Task objective :: Below is a listing; repeat exactly the lines from the one containing "r.2 = fIV ∧" to the one containing "pending (04/R451). -/", both included.

Supplied data ::
- Opening Delimiter -

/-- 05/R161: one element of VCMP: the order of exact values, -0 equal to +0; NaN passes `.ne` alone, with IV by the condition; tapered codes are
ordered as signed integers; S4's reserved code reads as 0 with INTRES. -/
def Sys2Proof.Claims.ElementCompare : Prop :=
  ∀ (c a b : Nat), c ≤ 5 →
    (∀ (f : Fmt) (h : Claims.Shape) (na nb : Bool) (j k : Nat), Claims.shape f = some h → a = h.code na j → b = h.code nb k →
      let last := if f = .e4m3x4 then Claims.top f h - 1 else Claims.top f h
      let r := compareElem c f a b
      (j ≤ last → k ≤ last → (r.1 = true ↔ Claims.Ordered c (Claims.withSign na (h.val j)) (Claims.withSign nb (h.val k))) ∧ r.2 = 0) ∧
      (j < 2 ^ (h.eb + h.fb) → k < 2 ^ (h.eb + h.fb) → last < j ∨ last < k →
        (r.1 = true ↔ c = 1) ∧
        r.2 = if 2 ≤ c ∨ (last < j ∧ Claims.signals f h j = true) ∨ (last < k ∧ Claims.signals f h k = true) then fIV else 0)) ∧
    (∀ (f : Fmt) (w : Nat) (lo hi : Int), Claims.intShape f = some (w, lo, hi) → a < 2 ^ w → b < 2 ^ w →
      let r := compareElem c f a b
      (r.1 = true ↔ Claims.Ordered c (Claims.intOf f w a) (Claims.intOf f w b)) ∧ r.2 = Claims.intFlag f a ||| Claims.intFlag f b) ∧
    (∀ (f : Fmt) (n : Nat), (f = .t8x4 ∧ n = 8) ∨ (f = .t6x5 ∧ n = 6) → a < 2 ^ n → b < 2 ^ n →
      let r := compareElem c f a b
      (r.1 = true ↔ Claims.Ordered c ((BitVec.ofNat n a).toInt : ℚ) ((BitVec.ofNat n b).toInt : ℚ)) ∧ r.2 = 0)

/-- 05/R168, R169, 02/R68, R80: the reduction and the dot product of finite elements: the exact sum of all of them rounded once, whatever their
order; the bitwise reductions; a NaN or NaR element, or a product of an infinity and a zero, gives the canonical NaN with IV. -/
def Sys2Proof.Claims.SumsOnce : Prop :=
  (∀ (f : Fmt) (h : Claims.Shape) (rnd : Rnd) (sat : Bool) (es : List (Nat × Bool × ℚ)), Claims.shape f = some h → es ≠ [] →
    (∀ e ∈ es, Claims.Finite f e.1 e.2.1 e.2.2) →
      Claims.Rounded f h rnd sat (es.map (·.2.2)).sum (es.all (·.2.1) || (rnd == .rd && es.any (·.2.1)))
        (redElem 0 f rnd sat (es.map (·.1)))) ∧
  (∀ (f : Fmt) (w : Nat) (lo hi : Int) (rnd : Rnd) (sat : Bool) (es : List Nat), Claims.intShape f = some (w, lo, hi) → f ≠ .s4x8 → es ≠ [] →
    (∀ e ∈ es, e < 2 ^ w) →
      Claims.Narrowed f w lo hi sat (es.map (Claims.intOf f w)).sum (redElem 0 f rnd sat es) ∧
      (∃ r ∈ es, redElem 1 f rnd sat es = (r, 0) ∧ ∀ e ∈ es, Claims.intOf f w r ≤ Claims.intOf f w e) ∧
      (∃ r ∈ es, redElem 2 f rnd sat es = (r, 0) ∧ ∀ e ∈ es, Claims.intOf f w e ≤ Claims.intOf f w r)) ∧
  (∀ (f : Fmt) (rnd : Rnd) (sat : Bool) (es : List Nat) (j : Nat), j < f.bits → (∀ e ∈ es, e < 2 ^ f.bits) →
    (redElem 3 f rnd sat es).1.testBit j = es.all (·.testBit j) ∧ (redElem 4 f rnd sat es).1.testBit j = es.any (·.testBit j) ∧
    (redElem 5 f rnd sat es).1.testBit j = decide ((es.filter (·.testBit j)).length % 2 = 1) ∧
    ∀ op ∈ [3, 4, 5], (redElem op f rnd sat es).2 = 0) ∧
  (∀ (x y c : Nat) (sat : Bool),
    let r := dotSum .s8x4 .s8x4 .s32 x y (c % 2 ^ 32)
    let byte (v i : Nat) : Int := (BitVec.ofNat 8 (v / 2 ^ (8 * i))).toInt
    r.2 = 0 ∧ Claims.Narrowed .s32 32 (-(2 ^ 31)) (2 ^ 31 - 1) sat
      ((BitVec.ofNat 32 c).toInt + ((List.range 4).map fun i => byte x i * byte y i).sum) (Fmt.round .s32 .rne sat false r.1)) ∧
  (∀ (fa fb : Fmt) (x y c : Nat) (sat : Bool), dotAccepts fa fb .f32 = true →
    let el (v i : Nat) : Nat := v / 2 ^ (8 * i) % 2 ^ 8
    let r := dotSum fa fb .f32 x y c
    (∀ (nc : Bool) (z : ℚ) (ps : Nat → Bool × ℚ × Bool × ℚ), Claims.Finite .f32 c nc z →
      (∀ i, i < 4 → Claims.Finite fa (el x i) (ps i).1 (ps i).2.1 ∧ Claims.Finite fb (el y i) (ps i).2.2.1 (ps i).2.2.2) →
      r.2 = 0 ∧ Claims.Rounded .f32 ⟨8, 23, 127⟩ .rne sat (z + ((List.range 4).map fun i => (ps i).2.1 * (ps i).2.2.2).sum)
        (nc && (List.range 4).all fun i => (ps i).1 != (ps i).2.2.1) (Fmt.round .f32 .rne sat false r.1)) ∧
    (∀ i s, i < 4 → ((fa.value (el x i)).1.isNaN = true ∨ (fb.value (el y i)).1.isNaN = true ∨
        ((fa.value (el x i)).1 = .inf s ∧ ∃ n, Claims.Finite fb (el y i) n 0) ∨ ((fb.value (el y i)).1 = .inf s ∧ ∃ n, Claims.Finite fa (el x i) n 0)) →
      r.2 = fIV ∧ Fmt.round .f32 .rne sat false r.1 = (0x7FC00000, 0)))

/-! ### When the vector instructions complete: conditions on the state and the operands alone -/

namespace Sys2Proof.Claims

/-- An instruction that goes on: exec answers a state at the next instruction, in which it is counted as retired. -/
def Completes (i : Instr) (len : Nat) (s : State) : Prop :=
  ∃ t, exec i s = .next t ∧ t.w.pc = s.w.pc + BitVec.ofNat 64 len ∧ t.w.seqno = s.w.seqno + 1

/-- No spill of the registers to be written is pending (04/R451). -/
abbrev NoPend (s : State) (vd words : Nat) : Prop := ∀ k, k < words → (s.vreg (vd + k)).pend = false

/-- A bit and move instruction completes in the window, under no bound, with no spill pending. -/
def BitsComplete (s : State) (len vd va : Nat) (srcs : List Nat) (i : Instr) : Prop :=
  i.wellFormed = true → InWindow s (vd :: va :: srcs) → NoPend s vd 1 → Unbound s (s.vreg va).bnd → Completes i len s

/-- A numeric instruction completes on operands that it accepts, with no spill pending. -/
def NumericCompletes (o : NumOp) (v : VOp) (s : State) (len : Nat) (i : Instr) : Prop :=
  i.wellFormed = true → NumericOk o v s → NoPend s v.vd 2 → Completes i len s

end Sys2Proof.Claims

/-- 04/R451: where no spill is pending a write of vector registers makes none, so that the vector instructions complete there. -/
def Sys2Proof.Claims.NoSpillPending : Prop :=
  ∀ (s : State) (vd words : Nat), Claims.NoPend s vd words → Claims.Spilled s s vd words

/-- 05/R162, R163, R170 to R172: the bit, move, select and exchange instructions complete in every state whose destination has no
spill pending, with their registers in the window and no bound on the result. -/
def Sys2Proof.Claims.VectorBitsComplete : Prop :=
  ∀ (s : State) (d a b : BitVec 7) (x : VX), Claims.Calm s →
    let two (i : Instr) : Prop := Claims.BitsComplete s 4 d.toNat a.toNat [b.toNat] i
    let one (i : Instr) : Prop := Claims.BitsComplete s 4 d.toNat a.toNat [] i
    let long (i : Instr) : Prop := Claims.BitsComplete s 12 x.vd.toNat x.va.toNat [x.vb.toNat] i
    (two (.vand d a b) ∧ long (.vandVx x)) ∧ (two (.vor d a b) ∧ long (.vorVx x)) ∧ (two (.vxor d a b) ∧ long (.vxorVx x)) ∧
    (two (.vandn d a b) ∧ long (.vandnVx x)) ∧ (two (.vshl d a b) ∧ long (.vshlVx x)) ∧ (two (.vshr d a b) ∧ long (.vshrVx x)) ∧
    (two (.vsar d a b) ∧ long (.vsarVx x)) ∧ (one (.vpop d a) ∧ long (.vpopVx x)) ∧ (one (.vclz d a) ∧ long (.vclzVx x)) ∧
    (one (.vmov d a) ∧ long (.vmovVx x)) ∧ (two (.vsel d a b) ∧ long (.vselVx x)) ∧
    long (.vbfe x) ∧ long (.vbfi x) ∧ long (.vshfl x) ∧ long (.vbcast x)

- Closing Delimiter -

Exercise result ::
      r.2 = fIV ∧ Fmt.round .f32 .rne sat false r.1 = (0x7FC00000, 0)))

/-! ### When the vector instructions complete: conditions on the state and the operands alone -/

namespace Sys2Proof.Claims

/-- An instruction that goes on: exec answers a state at the next instruction, in which it is counted as retired. -/
def Completes (i : Instr) (len : Nat) (s : State) : Prop :=
  ∃ t, exec i s = .next t ∧ t.w.pc = s.w.pc + BitVec.ofNat 64 len ∧ t.w.seqno = s.w.seqno + 1

/-- No spill of the registers to be written is pending (04/R451). -/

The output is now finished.